Wednesday, March 13, 2019

Finish line in sight, y'all. But I'm walking it, not racing.

This is Wednesday of Spring Break. I almost typed Tuesday, because - truly - I'm not keeping track other than to make sure I keep up with the B&B reservations. For everything else, we're on teacher on SB time.

That means, if an activity requires normal clothes, chances are good you might not do it.

It means, no ALARMS. Okay, that's not true for me because...duh...guests still expect a delicious, hot breakfast at 9am, but my 5:15 alarm has been replaced with a 7:45 one. That means an extra TWO AND A HALF HOURS, y'all!!

As much as I am relishing SB 2K19, it hasn't escaped me that this will be my last one. This time next year, it will just be another work week. No more of that escalating excitement as The Day We Get Out draws closer and closer. But also no more of the hyper students, silly drama, and rotten attitudes that increase as That Day approaches.

And yet...I know I will miss a lot of aspects of classroom teaching. (I specify "classroom," because - if you've been reading here long at all - you know that I believe a teacher will always be a teacher.)

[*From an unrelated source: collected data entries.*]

-- ==== Sys2Proof/Machine/Engines.lean ====
section
/-! DEFINITION. What an engine operation does on its own: the next step of a copy, a Gallery copy, a signal or a flush, the faults and violations it meets, and its completion (15 R172; 19 R216 to R220; 21 R232 to R234; 25 R267, R271). -/

namespace Sys2Proof.Machine

/-! ### Gallery copies (21 R232) -/

/-- The bytes that go together: those of one 128-byte unit that lie in one line on either side. -/
def EngOp.piece (o : EngOp) : Nat :=
  min (min (o.len - o.next) (128 - o.next % 128)) (min (128 - (o.src + o.next) % 128) (128 - (o.dst + o.next) % 128))

/-- Every line carries its sideband where source, destination and length are multiples of 128. -/
def EngOp.wholeLines (o : EngOp) : Bool := o.src % 128 == 0 && o.dst % 128 == 0 && o.len % 128 == 0

/-- The bytes of a piece at their place in the destination line. -/
def EngOp.pieceMask (o : EngOp) : LineMask := if o.wholeLines then fullMask else byteMask ((o.dst + o.next) % 128) o.piece
def EngOp.pieceData (o : EngOp) (l : Line) : Line :=
  if o.wholeLines then l else lineSet 0 ((o.dst + o.next) % 128) o.piece (lineNat l ((o.src + o.next) % 128) o.piece)

/-- A refused access cancels the operation, with REMOTE_ERROR to follow (19 R219, 21 R232). -/
def State.opRefused (s : State) (o : EngOp) : Prog :=
  let s1 := s.cancelOp o (some (causeRemoteError, o.engseq.setWidth 32))
  .moved s1 { o with status := .cancelled }

/-- Sends a request of an operation to the device that serves an offset, or learns why it cannot. -/
def State.opAsk (s : State) (o : EngOp) (va : Nat) (write : Bool) (kind : Nat → PktKind) (line : Line) (mask : LineMask) (poison : Bool) : Prog :=
  let off := remoteOffset va
  match s.remoteTry (dieOf o.core) o.ctx (remotePeer va) off write with
  | (s1, .go server) =>
    let (n, s2) := s1.remoteSend (dieOf o.core) o.ctx (remotePeer va) server o.colour (kind off) line mask poison
    let o1 := { o with waits := [n] }
    .moved (s2.setOp o1) o1
  | (s1, .refused) => s1.opRefused o
  | (s1, .absent) => let o1 := { o with absentThere := true }; .moved (s1.setOp o1) o1
  | (s1, .wait) => .moved (s1.setOp o) o

/-- The piece is written: the operation goes on with the next one. -/
def State.pieceDone (s : State) (o : EngOp) : Prog :=
  let o1 := { o with next := o.next + o.piece, phase := 0, got := none, since := none, waits := [] }
  .moved (s.setOp o1) o1

/-- A store at device scope in this device's memory; poisoned data poisons the line (15 R162, 19 R219). -/
def State.opStore (s : State) (o : EngOp) (va : Nat) (mask : LineMask) (data : Line) (poison : Bool) : MemR Unit :=
  s.putLine (s.opReq o va) 3 o.colour mask data poison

Haters gonna hate, and teachers gonna teach.
As this final school year begins to wrap up for me I am finding that I wax nostalgic one moment, only to be quickly followed sheer laughter at some of the memories that flood my mind these days. I've always been fortunate to teach with amazing teachers, but it wasn't until my 3rd year of teaching that I became a part of a TRUE team. One who laughs together, gripes together, and occasionally cry together. 

Then I began my 4th year of teaching and met my fellow teacher spirit animal - Amy. Over the next three years, we became as ONE when it came to the classroom. There was 100% trust and honesty between us, and we LOVED collaborating over vertically aligned lesson plans, crying over essays that quite literally rent our hearts in two, and laughing hysterically when our bodies crossed over that "you're too tired" line and we found ourselves having to remove ourselves from our own classroom and take refuge in the other's - just to collect ourselves. It was the beginning of a beautiful friendship, and the friendship is STILL growing, even though we haven't taught together for a few years now.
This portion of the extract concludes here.